It might not be good for development, but it should be good for
production.
If you feel like you need also the Tomcat Standalone service then copy and
paste it from your original server.xml file
(you did back it up, didn't you?).
Try to start tomcat again and check catalina.out to see if everything is
up and running. If it complains about
missing apr stuff try to edit /opt/jakarta/conf/jk2.properties and make it
look so:
# list of needed handlers.
handler.list=channelSocket,request
# Override the default port for the channelSocket
channelSocket.port=8009
If everything is ok move on to next section.
CONFIGURING APACHE VIRTUAL HOSTING
rtfm: http://httpd.apache.org/docs-2.0/vhosts/
In the appendix you can find the httpd.conf file I used to write and test
this HOWTO.
CONFIGURING APACHE TO TALK TO TOMCAT
Download the jk2 shared library for you version of apache and copy it in
/usr/local/apache/modules
(create the directory if necessary). If you can't find a suitable version
of jk2 ask it to the tomcat-user ml
or download the source and build it yourself (this is another HOWTO).
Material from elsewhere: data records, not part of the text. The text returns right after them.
/-- When the core is running at an instruction boundary with nothing pending and the n bytes the bus answers
from PC on decode to an instruction with none left over, that instruction is well-formed of length n, and
the step is exec of it in the state with PC past its bytes, with one cycle of its cost and one tick counted;
the fetch changes only PC and the bus fields; off the devices those bytes are the bytes held in memory at
PC, PC + 1, and so on. (40_execution_cycle.md R120, 40_execution_cycle.md R121, 40_execution_cycle.md R122,
30_encoding.md R90) -/
def Obligations.StepRunsTheDecodedInstruction : Prop :=
  ∀ (s : State) (n : Nat) (i : Instr),
    s.power = .running → s.cycles = 0 → s.nmiPending = false → s.irqPending = false →
    decode (State.fetchBytes n s.clearLog).1 = .ok (i, []) →
    let f := (State.fetchBytes n s.clearLog).2
    i.WellFormed ∧ i.length = n ∧ f.pc = s.pc + BitVec.ofNat 16 n ∧
    UnchangedBut [.pc, .deviceState, .busLog] s f ∧
    (∃ t : State, exec i f = .next t ∧
      step s = .next { t with cycles := t.cycles - 1, totalCycles := t.totalCycles + 1#64 }) ∧
    ((∀ k < n, s.kindAt (s.pc + BitVec.ofNat 16 k) ≠ .device) →
      (State.fetchBytes n s.clearLog).1 =
        (List.range n).map fun k => Memory.read s.mem (s.pc + BitVec.ofNat 16 k).toNat)

/-- In every running state step answers a next state, still running, with total_cycles one more modulo 2^64; at
a boundary with nothing pending some 1, 2 or 3 bytes at PC decode to an instruction with none left over.
(00_scope.md R11, 60_exceptions.md R340, 40_execution_cycle.md R130) -/
def Obligations.StepNeverFails : Prop :=
  ∀ s : State, s.power = .running →
    (∃ t : State, step s = .next t ∧ t.power = .running ∧ t.totalCycles = s.totalCycles + 1#64) ∧
    ∃ (n : Nat) (i : Instr), 1 ≤ n ∧ n ≤ 3 ∧ decode (State.fetchBytes n s.clearLog).1 = .ok (i, [])

/-- From a running boundary with nothing pending there is a cost c from 2 to 7: the first step leaves c - 1
cycles, and each of the next c - 1 steps changes only the countdown, the tick count and the record of bus
calls, which is then empty; the countdown is 0 after exactly c steps. (40_execution_cycle.md R121,
40_execution_cycle.md R129, 40_execution_cycle.md R132) -/
def Obligations.InstructionOccupiesItsCost : Prop :=
  ∀ s : State, s.power = .running → s.cycles = 0 → s.nmiPending = false → s.irqPending = false →
    ∃ (c : Nat) (t : State), 2 ≤ c ∧ c ≤ 7 ∧ step s = .next t ∧ t.cycles = c - 1 ∧
      ∀ k < c, Host.Core.run Sys2Proof.core (k + 1) s = .next
        { t with
          cycles := c - 1 - k
          totalCycles := t.totalCycles + BitVec.ofNat 64 k
          busLog := if k = 0 then t.busLog else [] }

/-- From any state reset leaves A, X, Y 0, SP 0xFD, P 0x20, the latches 0, cycles 8, nothing pending, running,
PC the word read at 0xFFFC then 0xFFFD; it makes exactly those two reads, writes nothing and keeps
total_cycles. (R380) -/
def Obligations.ResetLoadsItsValues : Prop :=
  ∀ s : State,
    let t := reset s
    t.a = 0x00#8 ∧ t.x = 0x00#8 ∧ t.y = 0x00#8 ∧ t.sp = 0xFD#8 ∧ t.p = 0x20#8 ∧
    t.pc = word ((s.afterRead 0xFFFC#16).peek 0xFFFD#16) (s.peek 0xFFFC#16) ∧
    t.fetched = 0x00#8 ∧ t.addrAbs = 0x0000#16 ∧ t.addrRel = 0x0000#16 ∧ t.addrTemp = 0x0000#16 ∧
    t.cycles = 8 ∧ t.nmiPending = false ∧ t.irqPending = false ∧ t.power = .running ∧
    t.busLog = [.read 0xFFFC#16 (s.peek 0xFFFC#16), .read 0xFFFD#16 ((s.afterRead 0xFFFC#16).peek 0xFFFD#16)] ∧
    t.mem = s.mem ∧ t.regions = s.regions ∧ t.totalCycles = s.totalCycles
Create, if you haven't already, the /usr/local/apache/conf directory and
create a file named
workers2.properties with this content in it:
----Content-----
# only at beginnin. In production uncomment it out
[logger.apache2]
level=DEBUG
[shm]
file=/usr/local/apache/logs/shm.file
size=1048576
# Example socket channel, override port and host.
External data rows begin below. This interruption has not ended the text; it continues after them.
-- ==== Sys2Proof/Laws/Operands.lean ====
section
/-! SUPPORT. What the resolvers, the operand read and the compound operations leave in each field. -/

namespace Sys2Proof.Machine

/-! The resolver writes latches and reads pointer bytes; nothing else changes (41_addressing_modes.md R164). -/

@[simp] theorem State.resolve_a (s : State) (o : Operand) : (s.resolve o).2.a = s.a := by cases o <;> rfl
@[simp] theorem State.resolve_x (s : State) (o : Operand) : (s.resolve o).2.x = s.x := by cases o <;> rfl
@[simp] theorem State.resolve_y (s : State) (o : Operand) : (s.resolve o).2.y = s.y := by cases o <;> rfl
@[simp] theorem State.resolve_sp (s : State) (o : Operand) : (s.resolve o).2.sp = s.sp := by cases o <;> rfl
@[simp] theorem State.resolve_p (s : State) (o : Operand) : (s.resolve o).2.p = s.p := by cases o <;> rfl
@[simp] theorem State.resolve_pc (s : State) (o : Operand) : (s.resolve o).2.pc = s.pc := by cases o <;> rfl
@[simp] theorem State.resolve_addrTemp (s : State) (o : Operand) : (s.resolve o).2.addrTemp = s.addrTemp := by cases o <;> rfl
@[simp] theorem State.resolve_cycles (s : State) (o : Operand) : (s.resolve o).2.cycles = s.cycles := by cases o <;> rfl
@[simp] theorem State.resolve_totalCycles (s : State) (o : Operand) : (s.resolve o).2.totalCycles = s.totalCycles := by cases o <;> rfl
@[simp] theorem State.resolve_nmiPending (s : State) (o : Operand) : (s.resolve o).2.nmiPending = s.nmiPending := by cases o <;> rfl
@[simp] theorem State.resolve_irqPending (s : State) (o : Operand) : (s.resolve o).2.irqPending = s.irqPending := by cases o <;> rfl
@[simp] theorem State.resolve_power (s : State) (o : Operand) : (s.resolve o).2.power = s.power := by cases o <;> rfl
@[simp] theorem State.resolve_mem (s : State) (o : Operand) : (s.resolve o).2.mem = s.mem := by cases o <;> rfl
@[simp] theorem State.resolve_regions (s : State) (o : Operand) : (s.resolve o).2.regions = s.regions := by cases o <;> rfl
@[simp] theorem State.resolve_flag (s : State) (o : Operand) (f : Flag) : (s.resolve o).2.flag f = s.flag f := by
  cases o <;> rfl
@[simp] theorem State.resolve_kindAt (s : State) (o : Operand) (a : Addr) : (s.resolve o).2.kindAt a = s.kindAt a := by
  cases o <;> rfl

/-! `Fetch()` reads one byte; only the latch and the bus's own fields change (40_execution_cycle.md R126). -/

@[simp] theorem State.fetchOperand_a (s : State) (m : Mode) : (s.fetchOperand m).2.a = s.a := by cases m <;> rfl
@[simp] theorem State.fetchOperand_x (s : State) (m : Mode) : (s.fetchOperand m).2.x = s.x := by cases m <;> rfl
@[simp] theorem State.fetchOperand_y (s : State) (m : Mode) : (s.fetchOperand m).2.y = s.y := by cases m <;> rfl
@[simp] theorem State.fetchOperand_sp (s : State) (m : Mode) : (s.fetchOperand m).2.sp = s.sp := by cases m <;> rfl
@[simp] theorem State.fetchOperand_p (s : State) (m : Mode) : (s.fetchOperand m).2.p = s.p := by cases m <;> rfl
@[simp] theorem State.fetchOperand_pc (s : State) (m : Mode) : (s.fetchOperand m).2.pc = s.pc := by cases m <;> rfl
@[simp] theorem State.fetchOperand_addrTemp (s : State) (m : Mode) : (s.fetchOperand m).2.addrTemp = s.addrTemp := by cases m <;> rfl
@[simp] theorem State.fetchOperand_cycles (s : State) (m : Mode) : (s.fetchOperand m).2.cycles = s.cycles := by cases m <;> rfl
@[simp] theorem State.fetchOperand_totalCycles (s : State) (m : Mode) : (s.fetchOperand m).2.totalCycles = s.totalCycles := by cases m <;> rfl
@[simp] theorem State.fetchOperand_nmiPending (s : State) (m : Mode) : (s.fetchOperand m).2.nmiPending = s.nmiPending := by cases m <;> rfl
@[simp] theorem State.fetchOperand_irqPending (s : State) (m : Mode) : (s.fetchOperand m).2.irqPending = s.irqPending := by cases m <;> rfl
@[simp] theorem State.fetchOperand_power (s : State) (m : Mode) : (s.fetchOperand m).2.power = s.power := by cases m <;> rfl
@[simp] theorem State.fetchOperand_mem (s : State) (m : Mode) : (s.fetchOperand m).2.mem = s.mem := by cases m <;> rfl
@[simp] theorem State.fetchOperand_regions (s : State) (m : Mode) : (s.fetchOperand m).2.regions = s.regions := by cases m <;> rfl
@[simp] theorem State.fetchOperand_addrAbs (s : State) (m : Mode) : (s.fetchOperand m).2.addrAbs = s.addrAbs := by cases m <;> rfl
@[simp] theorem State.fetchOperand_addrRel (s : State) (m : Mode) : (s.fetchOperand m).2.addrRel = s.addrRel := by cases m <;> rfl
@[simp] theorem State.fetchOperand_flag (s : State) (m : Mode) (f : Flag) :
    (s.fetchOperand m).2.flag f = s.flag f := by cases m <;> rfl
@[simp] theorem State.fetchOperand_kindAt (s : State) (m : Mode) (a : Addr) :
    (s.fetchOperand m).2.kindAt a = s.kindAt a := by cases m <;> rfl

/-- In a memory mode the operand is the byte at EA, and the read is one bus call. -/
theorem State.fetchOperand_inMemory {m : Mode} (h : m.inMemory = true) (s : State) :
    s.fetchOperand m = (s.peek s.addrAbs, (s.afterRead s.addrAbs).setFetched (s.peek s.addrAbs)) := by
  cases m <;> first | rfl | simp [Mode.inMemory] at h

/-- In the other modes the operand is the latch, and there is no bus call. -/
theorem State.fetchOperand_latch {m : Mode} (h : m.inMemory = false) (s : State) :
    s.fetchOperand m = (s.fetched, s) := by
  cases m <;> first | rfl | simp [Mode.inMemory] at h

/-- The write-back in mode ACC goes to A. -/
@[simp] theorem State.writeBack_acc (s : State) (v : Byte) : s.writeBack v .acc = s.setA v := rfl

/-- The write-back in any other mode is one bus write to `addr_abs`. -/
theorem State.writeBack_notAcc {m : Mode} (h : m ≠ .acc) (s : State) (v : Byte) :
    s.writeBack v m = s.write8 s.addrAbs v := by
  cases m <;> first | rfl | exact absurd rfl h

/-! The write-back changes A, or one byte of memory and the bus's own fields. -/

@[simp] theorem State.writeBack_x (s : State) (v : Byte) (m : Mode) : (s.writeBack v m).x = s.x := by cases m <;> rfl
@[simp] theorem State.writeBack_y (s : State) (v : Byte) (m : Mode) : (s.writeBack v m).y = s.y := by cases m <;> rfl
@[simp] theorem State.writeBack_sp (s : State) (v : Byte) (m : Mode) : (s.writeBack v m).sp = s.sp := by cases m <;> rfl
@[simp] theorem State.writeBack_p (s : State) (v : Byte) (m : Mode) : (s.writeBack v m).p = s.p := by cases m <;> rfl
@[simp] theorem State.writeBack_pc (s : State) (v : Byte) (m : Mode) : (s.writeBack v m).pc = s.pc := by cases m <;> rfl
@[simp] theorem State.writeBack_addrTemp (s : State) (v : Byte) (m : Mode) : (s.writeBack v m).addrTemp = s.addrTemp := by cases m <;> rfl
@[simp] theorem State.writeBack_cycles (s : State) (v : Byte) (m : Mode) : (s.writeBack v m).cycles = s.cycles := by cases m <;> rfl
@[simp] theorem State.writeBack_totalCycles (s : State) (v : Byte) (m : Mode) : (s.writeBack v m).totalCycles = s.totalCycles := by cases m <;> rfl
@[simp] theorem State.writeBack_nmiPending (s : State) (v : Byte) (m : Mode) : (s.writeBack v m).nmiPending = s.nmiPending := by cases m <;> rfl
@[simp] theorem State.writeBack_irqPending (s : State) (v : Byte) (m : Mode) : (s.writeBack v m).irqPending = s.irqPending := by cases m <;> rfl
@[simp] theorem State.writeBack_power (s : State) (v : Byte) (m : Mode) : (s.writeBack v m).power = s.power := by cases m <;> rfl
@[simp] theorem State.writeBack_regions (s : State) (v : Byte) (m : Mode) : (s.writeBack v m).regions = s.regions := by cases m <;> rfl
@[simp] theorem State.writeBack_addrAbs (s : State) (v : Byte) (m : Mode) : (s.writeBack v m).addrAbs = s.addrAbs := by cases m <;> rfl
@[simp] theorem State.writeBack_addrRel (s : State) (v : Byte) (m : Mode) : (s.writeBack v m).addrRel = s.addrRel := by cases m <;> rfl
@[simp] theorem State.writeBack_fetched (s : State) (v : Byte) (m : Mode) : (s.writeBack v m).fetched = s.fetched := by cases m <;> rfl
@[simp] theorem State.writeBack_kindAt (s : State) (v : Byte) (m : Mode) (a : Addr) :
    (s.writeBack v m).kindAt a = s.kindAt a := by cases m <;> rfl

/-! Stack addresses. -/

theorem stackAddr_injective {p q : Byte} (h : stackAddr p = stackAddr q) : p = q := by
  simp only [stackAddr, zext16] at h
  bv_omega

theorem stackAddr_ne {p q : Byte} (h : p ≠ q) : stackAddr p ≠ stackAddr q := fun e => h (stackAddr_injective e)

/-! Interrupt entry and return: registers (60_exceptions.md R346, R351). -/

@[simp] theorem State.interruptEntry_a (s : State) (v : Addr) (b : Bool) : (s.interruptEntry v b).a = s.a := by
  simp [State.interruptEntry, State.pushWord]
@[simp] theorem State.interruptEntry_x (s : State) (v : Addr) (b : Bool) : (s.interruptEntry v b).x = s.x := by
  simp [State.interruptEntry, State.pushWord]
@[simp] theorem State.interruptEntry_y (s : State) (v : Addr) (b : Bool) : (s.interruptEntry v b).y = s.y := by
  simp [State.interruptEntry, State.pushWord]
@[simp] theorem State.interruptEntry_fetched (s : State) (v : Addr) (b : Bool) : (s.interruptEntry v b).fetched = s.fetched := by
  simp [State.interruptEntry, State.pushWord]
@[simp] theorem State.interruptEntry_addrAbs (s : State) (v : Addr) (b : Bool) : (s.interruptEntry v b).addrAbs = s.addrAbs := by
  simp [State.interruptEntry, State.pushWord]
@[simp] theorem State.interruptEntry_addrRel (s : State) (v : Addr) (b : Bool) : (s.interruptEntry v b).addrRel = s.addrRel := by
  simp [State.interruptEntry, State.pushWord]
@[simp] theorem State.interruptEntry_addrTemp (s : State) (v : Addr) (b : Bool) : (s.interruptEntry v b).addrTemp = s.addrTemp := by
  simp [State.interruptEntry, State.pushWord]
@[simp] theorem State.interruptEntry_cycles (s : State) (v : Addr) (b : Bool) : (s.interruptEntry v b).cycles = s.cycles := by
  simp [State.interruptEntry, State.pushWord]
@[simp] theorem State.interruptEntry_totalCycles (s : State) (v : Addr) (b : Bool) : (s.interruptEntry v b).totalCycles = s.totalCycles := by
  simp [State.interruptEntry, State.pushWord]
@[simp] theorem State.interruptEntry_nmiPending (s : State) (v : Addr) (b : Bool) : (s.interruptEntry v b).nmiPending = s.nmiPending := by
  simp [State.interruptEntry, State.pushWord]
@[simp] theorem State.interruptEntry_irqPending (s : State) (v : Addr) (b : Bool) : (s.interruptEntry v b).irqPending = s.irqPending := by
  simp [State.interruptEntry, State.pushWord]
@[simp] theorem State.interruptEntry_power (s : State) (v : Addr) (b : Bool) : (s.interruptEntry v b).power = s.power := by
  simp [State.interruptEntry, State.pushWord]
@[simp] theorem State.interruptEntry_regions (s : State) (v : Addr) (b : Bool) : (s.interruptEntry v b).regions = s.regions := by
  simp [State.interruptEntry, State.pushWord]
@[simp] theorem State.interruptEntry_p (s : State) (v : Addr) (b : Bool) :
    (s.interruptEntry v b).p = setFlag .i true s.p := by simp [State.interruptEntry, State.pushWord]
@[simp] theorem State.interruptEntry_sp (s : State) (v : Addr) (b : Bool) :
    (s.interruptEntry v b).sp = s.sp - 1#8 - 1#8 - 1#8 := by simp [State.interruptEntry, State.pushWord]
@[simp] theorem State.interruptEntry_kindAt (s : State) (v : Addr) (b : Bool) (a : Addr) :
    (s.interruptEntry v b).kindAt a = s.kindAt a := by simp [State.interruptEntry, State.pushWord]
[channel.socket:localhost:8009]
port=8009
host=127.0.0.1
# define the worker
[ajp13:localhost:8009]
channel=channel.socket:localhost:8009
# Uri mapping
[uri:10.0.0.10/*.jsp]
worker=ajp13:localhost:8009
[uri:www.home.net/*.jsp]
worker=ajp13:localhost:8009
[uri:www.customer1.it/*.jsp]
worker=ajp13:localhost:8009
[uri:www.customer2.net/*.jsp]
worker=ajp13:localhost:8009
----/Content-----
Edit the file, change ip addresses and names to suit your needs and save
it.
Edit http.conf and add the following line in the Modules section:
LoadModule jk2_module modules/mod_jk2.so
Save http.conf and try to start apache. It should now load the jk2
connector and the configuration
from workers2.properties.
Check the error log to make sure everything is ok.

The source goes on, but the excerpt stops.